━━━━━ Data records
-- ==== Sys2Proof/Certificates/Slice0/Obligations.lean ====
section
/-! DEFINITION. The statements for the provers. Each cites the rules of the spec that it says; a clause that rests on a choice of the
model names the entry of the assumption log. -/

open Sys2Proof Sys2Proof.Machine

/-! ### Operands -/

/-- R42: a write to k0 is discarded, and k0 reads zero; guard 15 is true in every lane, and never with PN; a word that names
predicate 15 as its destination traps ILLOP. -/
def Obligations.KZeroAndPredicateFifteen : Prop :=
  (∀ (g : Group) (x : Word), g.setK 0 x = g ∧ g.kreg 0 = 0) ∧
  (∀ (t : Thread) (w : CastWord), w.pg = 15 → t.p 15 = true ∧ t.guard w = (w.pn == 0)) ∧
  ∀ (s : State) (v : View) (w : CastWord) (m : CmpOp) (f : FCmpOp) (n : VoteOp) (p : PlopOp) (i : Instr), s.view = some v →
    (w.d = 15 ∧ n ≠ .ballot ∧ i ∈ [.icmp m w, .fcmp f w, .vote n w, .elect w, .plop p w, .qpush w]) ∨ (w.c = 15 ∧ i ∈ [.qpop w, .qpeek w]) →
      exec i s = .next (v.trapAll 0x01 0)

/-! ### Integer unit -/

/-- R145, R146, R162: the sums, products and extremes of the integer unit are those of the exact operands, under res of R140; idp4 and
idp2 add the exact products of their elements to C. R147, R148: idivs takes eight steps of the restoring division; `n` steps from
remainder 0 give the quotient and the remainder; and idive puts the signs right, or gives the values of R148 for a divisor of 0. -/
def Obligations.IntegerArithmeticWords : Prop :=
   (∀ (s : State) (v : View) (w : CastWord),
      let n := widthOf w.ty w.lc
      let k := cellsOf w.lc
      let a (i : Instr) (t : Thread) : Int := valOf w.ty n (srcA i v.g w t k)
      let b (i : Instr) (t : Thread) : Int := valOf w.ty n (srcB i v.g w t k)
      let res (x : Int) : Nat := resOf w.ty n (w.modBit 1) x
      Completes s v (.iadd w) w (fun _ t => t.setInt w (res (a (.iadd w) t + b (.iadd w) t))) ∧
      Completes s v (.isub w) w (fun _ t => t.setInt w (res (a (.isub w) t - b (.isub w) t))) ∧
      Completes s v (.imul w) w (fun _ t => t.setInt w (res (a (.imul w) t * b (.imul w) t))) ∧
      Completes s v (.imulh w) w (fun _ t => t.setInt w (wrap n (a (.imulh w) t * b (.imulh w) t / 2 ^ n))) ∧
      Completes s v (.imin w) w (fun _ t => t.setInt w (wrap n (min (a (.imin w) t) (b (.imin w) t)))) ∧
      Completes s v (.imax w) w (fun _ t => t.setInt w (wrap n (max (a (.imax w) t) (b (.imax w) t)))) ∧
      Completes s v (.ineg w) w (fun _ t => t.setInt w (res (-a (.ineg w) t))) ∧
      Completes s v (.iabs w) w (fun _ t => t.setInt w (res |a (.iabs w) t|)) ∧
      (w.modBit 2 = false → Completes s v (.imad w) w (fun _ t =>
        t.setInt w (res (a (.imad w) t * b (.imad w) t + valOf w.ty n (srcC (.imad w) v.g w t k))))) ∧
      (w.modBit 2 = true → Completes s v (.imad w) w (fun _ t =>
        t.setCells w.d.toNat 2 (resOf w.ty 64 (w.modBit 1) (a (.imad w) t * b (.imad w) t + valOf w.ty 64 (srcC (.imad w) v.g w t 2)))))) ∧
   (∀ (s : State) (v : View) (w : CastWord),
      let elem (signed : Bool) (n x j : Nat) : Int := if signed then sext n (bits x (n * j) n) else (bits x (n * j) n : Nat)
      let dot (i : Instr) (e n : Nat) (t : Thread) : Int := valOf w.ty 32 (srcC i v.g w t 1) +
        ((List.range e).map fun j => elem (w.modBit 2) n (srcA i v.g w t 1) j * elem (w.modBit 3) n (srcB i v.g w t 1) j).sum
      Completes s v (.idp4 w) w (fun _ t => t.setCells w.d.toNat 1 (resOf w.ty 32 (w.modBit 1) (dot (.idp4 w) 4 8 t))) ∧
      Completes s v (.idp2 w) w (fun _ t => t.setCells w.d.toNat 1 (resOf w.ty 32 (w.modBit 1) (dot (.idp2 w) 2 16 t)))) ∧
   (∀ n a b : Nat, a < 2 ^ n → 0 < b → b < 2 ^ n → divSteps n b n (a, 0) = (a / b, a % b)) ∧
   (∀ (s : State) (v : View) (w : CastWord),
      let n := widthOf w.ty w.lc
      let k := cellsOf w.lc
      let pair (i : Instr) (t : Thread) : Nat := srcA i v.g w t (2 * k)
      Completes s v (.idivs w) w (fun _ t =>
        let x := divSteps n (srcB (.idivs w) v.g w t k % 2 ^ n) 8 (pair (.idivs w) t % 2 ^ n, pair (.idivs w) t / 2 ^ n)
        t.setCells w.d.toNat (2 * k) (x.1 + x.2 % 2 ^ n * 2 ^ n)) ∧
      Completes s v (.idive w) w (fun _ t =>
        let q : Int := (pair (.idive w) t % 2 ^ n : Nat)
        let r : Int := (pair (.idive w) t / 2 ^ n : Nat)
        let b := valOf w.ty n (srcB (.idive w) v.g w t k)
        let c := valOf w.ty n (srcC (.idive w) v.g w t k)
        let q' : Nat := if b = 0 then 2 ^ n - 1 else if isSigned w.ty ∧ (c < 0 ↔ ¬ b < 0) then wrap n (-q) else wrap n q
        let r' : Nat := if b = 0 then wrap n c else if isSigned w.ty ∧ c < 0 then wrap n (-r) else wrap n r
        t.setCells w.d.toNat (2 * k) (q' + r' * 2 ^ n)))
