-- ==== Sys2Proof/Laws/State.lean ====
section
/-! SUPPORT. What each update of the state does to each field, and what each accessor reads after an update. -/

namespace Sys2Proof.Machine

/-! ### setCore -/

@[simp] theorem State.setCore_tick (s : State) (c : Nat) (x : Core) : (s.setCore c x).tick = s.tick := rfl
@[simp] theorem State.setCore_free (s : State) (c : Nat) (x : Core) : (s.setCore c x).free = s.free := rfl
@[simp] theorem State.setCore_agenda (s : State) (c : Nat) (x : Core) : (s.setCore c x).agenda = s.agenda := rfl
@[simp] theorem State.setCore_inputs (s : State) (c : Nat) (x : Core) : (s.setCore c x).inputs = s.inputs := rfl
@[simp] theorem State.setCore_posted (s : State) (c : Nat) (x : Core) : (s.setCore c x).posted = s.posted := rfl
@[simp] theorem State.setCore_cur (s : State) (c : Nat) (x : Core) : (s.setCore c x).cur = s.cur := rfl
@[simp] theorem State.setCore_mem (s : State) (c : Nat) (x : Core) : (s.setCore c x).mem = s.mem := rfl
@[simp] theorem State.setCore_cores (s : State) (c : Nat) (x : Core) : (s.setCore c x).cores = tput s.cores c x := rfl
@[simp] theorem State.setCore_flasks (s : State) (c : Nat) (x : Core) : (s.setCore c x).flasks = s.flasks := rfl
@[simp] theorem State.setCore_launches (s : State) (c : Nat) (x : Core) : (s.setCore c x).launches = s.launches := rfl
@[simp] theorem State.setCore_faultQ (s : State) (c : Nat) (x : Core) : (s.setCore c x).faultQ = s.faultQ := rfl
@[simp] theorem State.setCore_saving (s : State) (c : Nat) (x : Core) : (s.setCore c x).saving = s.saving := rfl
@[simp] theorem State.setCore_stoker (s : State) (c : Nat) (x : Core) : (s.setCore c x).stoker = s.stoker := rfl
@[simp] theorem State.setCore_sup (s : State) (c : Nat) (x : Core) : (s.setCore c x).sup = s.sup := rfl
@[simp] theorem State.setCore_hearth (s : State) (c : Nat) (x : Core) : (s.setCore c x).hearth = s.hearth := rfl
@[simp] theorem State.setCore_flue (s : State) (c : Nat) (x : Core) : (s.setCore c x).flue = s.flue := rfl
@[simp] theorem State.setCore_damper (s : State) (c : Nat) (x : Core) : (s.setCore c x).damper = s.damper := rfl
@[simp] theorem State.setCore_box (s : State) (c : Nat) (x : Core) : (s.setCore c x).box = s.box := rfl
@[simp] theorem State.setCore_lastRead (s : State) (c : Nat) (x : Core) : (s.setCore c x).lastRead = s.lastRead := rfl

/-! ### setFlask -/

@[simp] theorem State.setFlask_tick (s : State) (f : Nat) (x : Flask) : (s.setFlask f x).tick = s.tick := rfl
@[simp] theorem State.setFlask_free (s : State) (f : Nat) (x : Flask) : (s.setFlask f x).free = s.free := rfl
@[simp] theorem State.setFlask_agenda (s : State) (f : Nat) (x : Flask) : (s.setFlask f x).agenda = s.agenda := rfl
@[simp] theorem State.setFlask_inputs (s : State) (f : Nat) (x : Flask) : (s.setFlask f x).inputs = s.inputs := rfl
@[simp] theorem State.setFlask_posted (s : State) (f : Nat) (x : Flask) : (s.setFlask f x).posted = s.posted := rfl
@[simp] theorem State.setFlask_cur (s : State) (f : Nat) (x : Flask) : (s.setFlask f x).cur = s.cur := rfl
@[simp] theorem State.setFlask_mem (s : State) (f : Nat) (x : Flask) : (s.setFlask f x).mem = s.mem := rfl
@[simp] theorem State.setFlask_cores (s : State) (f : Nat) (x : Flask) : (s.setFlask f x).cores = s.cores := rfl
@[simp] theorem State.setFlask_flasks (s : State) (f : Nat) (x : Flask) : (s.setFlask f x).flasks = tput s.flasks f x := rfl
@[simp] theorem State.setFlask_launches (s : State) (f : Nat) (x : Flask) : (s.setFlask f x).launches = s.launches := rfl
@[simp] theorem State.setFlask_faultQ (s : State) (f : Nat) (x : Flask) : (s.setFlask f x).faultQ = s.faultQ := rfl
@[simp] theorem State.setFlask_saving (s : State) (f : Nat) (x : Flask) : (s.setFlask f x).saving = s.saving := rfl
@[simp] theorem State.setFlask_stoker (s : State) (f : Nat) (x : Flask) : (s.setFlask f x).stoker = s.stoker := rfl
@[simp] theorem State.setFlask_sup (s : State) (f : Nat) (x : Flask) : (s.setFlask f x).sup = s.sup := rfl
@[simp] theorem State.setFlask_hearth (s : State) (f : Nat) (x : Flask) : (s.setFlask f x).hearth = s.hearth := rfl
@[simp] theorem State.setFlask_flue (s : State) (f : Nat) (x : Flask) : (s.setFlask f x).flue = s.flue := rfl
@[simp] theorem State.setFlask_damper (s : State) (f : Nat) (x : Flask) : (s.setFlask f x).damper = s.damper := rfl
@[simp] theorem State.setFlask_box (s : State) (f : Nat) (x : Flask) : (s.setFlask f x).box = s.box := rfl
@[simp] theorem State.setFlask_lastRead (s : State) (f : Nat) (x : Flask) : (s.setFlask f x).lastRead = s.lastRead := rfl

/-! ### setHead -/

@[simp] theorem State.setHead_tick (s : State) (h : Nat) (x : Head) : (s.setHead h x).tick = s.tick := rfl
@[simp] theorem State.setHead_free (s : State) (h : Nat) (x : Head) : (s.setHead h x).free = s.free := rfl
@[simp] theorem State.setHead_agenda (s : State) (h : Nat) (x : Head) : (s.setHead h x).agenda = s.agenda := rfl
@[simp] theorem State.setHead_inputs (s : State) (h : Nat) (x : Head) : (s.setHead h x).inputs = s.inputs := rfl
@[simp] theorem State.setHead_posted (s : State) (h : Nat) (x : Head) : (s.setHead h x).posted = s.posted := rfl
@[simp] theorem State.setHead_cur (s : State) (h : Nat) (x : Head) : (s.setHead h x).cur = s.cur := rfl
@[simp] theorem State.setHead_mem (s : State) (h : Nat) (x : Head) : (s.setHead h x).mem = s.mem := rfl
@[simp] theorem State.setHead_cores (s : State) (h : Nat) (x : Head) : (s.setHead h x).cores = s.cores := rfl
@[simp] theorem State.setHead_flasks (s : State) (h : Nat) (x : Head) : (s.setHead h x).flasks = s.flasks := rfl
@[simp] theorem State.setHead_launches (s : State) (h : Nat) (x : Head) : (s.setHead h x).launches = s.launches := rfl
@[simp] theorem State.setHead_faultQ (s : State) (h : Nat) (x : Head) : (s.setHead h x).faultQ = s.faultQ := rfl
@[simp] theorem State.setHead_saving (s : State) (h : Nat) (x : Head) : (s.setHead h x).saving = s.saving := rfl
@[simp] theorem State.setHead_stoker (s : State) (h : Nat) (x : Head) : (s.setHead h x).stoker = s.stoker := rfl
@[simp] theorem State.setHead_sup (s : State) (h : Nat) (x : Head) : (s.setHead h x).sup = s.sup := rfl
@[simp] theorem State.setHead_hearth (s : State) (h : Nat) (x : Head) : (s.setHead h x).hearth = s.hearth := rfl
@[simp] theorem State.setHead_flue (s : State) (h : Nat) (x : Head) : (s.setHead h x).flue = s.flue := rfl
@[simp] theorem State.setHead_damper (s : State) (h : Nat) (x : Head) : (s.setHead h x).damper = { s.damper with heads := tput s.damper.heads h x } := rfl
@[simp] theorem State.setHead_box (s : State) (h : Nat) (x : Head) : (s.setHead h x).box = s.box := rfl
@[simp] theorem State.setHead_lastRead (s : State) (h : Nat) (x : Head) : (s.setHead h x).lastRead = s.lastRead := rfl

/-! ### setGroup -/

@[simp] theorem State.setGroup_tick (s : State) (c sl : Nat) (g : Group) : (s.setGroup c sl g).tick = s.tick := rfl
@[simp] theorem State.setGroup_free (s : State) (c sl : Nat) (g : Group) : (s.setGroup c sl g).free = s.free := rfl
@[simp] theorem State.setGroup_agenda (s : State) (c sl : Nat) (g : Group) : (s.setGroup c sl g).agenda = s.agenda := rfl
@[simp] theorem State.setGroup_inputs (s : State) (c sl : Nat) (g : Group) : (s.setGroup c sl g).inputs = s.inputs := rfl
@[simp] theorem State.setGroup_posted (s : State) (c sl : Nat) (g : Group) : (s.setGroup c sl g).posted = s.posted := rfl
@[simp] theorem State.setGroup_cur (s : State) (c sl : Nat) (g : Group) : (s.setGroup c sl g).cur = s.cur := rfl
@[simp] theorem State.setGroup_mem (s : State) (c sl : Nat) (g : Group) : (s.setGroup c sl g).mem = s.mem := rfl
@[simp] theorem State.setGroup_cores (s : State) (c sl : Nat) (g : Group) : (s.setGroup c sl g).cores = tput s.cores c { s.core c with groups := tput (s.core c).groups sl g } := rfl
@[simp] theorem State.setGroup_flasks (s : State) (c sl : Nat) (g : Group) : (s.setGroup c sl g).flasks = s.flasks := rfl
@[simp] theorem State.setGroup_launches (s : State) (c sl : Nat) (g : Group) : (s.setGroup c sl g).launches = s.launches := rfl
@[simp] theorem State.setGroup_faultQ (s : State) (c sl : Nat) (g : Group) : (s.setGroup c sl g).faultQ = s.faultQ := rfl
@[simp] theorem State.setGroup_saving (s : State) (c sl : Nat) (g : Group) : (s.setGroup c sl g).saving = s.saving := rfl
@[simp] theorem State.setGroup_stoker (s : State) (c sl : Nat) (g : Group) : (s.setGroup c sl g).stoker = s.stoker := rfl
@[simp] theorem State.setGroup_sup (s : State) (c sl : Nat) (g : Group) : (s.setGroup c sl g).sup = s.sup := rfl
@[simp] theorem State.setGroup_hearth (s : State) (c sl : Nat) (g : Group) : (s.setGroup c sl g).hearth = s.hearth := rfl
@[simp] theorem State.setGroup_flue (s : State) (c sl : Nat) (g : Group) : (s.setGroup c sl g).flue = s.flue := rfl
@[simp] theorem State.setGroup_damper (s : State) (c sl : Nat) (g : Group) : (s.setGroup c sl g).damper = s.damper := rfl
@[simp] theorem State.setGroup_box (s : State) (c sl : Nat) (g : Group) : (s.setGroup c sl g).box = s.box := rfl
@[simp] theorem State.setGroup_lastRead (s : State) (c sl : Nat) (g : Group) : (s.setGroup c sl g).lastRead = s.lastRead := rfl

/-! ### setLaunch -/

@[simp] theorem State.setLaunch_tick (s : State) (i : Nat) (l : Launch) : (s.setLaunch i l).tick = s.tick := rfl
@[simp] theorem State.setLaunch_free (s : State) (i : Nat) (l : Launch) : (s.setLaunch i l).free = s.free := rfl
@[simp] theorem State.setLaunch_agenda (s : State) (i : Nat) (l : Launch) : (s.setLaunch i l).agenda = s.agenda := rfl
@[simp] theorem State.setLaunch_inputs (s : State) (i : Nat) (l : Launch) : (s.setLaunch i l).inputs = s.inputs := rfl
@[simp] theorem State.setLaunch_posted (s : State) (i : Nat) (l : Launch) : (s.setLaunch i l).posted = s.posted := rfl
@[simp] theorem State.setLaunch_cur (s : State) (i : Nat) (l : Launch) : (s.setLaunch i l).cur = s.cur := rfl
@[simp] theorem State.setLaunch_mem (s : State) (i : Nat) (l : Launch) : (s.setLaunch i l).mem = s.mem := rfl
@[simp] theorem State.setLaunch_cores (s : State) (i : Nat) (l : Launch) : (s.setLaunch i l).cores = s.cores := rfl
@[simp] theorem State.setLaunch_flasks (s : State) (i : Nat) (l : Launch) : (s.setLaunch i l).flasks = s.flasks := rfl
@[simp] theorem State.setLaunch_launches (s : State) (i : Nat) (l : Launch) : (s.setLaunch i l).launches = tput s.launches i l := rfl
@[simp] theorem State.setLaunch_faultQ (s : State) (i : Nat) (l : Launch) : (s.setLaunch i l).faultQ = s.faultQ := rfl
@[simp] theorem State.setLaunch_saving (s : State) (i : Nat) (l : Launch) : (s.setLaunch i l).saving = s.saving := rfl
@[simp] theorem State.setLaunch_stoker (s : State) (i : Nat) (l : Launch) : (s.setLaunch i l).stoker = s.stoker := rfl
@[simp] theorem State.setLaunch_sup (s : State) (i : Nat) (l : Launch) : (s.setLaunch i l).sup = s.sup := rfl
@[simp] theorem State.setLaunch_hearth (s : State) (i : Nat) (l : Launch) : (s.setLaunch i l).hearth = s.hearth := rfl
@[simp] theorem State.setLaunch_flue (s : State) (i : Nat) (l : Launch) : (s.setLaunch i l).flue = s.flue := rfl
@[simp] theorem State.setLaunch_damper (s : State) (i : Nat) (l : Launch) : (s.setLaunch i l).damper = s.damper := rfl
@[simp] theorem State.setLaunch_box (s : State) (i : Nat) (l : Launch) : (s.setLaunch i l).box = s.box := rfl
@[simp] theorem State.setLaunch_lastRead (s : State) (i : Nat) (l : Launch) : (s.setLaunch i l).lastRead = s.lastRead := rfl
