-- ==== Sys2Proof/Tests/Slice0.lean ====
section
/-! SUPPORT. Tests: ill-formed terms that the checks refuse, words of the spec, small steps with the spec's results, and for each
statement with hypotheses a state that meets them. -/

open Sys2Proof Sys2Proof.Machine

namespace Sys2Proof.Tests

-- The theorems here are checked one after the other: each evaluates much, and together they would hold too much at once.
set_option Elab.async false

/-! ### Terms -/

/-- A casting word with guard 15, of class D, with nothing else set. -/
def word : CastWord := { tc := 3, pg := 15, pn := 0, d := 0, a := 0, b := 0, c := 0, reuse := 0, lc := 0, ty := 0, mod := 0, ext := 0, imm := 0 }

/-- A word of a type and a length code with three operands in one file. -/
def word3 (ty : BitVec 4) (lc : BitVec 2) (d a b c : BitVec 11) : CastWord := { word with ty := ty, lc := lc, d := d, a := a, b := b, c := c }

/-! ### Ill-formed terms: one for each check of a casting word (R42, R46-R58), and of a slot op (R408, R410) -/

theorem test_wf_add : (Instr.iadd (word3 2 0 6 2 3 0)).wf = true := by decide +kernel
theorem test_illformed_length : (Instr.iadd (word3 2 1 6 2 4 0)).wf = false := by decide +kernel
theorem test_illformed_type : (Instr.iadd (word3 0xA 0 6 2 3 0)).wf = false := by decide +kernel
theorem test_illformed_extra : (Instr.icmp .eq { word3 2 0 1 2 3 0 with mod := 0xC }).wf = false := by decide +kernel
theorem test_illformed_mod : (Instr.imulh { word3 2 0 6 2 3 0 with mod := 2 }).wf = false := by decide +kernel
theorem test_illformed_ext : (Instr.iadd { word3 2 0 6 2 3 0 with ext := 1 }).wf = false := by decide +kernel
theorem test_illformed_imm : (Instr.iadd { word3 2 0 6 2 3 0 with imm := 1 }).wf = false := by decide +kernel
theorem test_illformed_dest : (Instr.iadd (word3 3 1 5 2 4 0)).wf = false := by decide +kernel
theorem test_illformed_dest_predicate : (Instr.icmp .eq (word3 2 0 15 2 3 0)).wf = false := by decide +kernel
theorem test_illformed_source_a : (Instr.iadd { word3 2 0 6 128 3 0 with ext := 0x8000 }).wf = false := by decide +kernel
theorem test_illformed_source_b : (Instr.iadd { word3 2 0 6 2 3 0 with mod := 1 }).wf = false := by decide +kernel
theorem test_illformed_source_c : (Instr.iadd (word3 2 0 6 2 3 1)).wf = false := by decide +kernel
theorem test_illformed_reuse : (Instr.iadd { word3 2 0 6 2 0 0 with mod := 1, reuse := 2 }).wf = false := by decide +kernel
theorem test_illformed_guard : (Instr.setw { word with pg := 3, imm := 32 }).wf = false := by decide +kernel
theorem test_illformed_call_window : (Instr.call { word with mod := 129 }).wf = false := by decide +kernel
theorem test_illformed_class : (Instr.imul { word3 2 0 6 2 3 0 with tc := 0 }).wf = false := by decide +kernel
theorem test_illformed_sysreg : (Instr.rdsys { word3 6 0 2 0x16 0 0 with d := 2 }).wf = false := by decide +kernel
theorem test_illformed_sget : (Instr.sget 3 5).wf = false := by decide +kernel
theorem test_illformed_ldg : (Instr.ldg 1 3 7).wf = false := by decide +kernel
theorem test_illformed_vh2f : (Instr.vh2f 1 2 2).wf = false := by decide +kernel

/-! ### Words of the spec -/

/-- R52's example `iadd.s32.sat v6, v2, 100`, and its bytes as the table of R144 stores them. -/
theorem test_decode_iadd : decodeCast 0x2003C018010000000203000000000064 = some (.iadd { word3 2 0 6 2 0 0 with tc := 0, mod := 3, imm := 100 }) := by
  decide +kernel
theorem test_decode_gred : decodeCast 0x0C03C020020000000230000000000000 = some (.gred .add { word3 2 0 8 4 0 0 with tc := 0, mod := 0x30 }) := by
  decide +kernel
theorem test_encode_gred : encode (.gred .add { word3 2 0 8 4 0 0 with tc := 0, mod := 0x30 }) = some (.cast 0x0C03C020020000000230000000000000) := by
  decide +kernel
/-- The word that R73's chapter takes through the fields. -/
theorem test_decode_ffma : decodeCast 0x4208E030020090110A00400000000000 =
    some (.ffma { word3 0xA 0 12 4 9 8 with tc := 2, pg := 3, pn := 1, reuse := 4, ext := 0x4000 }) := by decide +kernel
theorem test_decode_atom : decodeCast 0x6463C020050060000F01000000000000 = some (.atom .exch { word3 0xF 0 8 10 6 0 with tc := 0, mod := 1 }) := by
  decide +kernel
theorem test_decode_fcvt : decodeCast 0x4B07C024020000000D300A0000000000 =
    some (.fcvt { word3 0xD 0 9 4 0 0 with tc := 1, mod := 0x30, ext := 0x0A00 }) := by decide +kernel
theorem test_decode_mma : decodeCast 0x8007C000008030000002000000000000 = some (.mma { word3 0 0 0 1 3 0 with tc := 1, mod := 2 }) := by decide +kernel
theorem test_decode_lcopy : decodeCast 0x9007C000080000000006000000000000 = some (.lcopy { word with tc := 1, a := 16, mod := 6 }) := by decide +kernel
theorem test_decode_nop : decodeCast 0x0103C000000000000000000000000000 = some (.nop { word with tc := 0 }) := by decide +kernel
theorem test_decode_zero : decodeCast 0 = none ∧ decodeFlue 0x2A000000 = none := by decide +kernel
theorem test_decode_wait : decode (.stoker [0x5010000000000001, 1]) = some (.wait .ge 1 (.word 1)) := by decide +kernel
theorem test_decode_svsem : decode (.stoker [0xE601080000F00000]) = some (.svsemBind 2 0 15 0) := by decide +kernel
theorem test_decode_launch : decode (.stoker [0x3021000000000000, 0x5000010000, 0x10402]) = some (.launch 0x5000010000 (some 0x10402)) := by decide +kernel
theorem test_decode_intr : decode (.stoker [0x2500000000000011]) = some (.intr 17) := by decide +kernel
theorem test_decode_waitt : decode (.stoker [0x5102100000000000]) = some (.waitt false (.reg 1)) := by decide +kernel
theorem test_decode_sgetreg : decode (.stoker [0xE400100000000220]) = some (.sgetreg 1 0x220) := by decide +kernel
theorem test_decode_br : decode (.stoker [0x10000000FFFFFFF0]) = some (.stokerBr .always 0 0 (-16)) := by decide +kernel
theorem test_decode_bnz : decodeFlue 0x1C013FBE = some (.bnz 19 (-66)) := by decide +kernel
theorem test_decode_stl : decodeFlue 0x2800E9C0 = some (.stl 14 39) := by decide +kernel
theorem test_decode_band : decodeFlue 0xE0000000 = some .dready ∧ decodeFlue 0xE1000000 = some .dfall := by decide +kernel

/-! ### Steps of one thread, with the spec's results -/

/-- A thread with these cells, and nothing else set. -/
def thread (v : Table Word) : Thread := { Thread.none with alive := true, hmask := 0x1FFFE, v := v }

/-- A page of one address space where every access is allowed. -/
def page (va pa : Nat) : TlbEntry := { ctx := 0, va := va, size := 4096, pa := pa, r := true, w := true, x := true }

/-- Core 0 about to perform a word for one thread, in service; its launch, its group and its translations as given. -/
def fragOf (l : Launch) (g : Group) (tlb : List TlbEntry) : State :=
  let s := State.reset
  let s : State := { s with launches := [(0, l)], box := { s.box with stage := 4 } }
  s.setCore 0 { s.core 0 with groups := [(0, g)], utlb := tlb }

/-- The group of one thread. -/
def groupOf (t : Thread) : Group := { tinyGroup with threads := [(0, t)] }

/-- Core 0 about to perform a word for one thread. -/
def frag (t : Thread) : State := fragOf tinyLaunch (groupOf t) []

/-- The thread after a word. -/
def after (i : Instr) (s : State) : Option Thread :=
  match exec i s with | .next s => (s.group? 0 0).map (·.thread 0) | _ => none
━━━━━━━━━━
In the data above, find the line that contains "c x).damper = s.damper := rfl" and the line that contains "c x).lastRead = s.lastRead := rfl". Repeat exactly those lines and every line between them, and only those.

@[simp] theorem State.setCore_damper (s : State) (c : Nat) (x : Core) : (s.setCore c x).damper = s.damper := rfl
@[simp] theorem State.setCore_box (s : State) (c : Nat) (x : Core) : (s.setCore c x).box = s.box := rfl
@[simp] theorem State.setCore_lastRead (s : State) (c : Nat) (x : Core) : (s.setCore c x).lastRead = s.lastRead := rfl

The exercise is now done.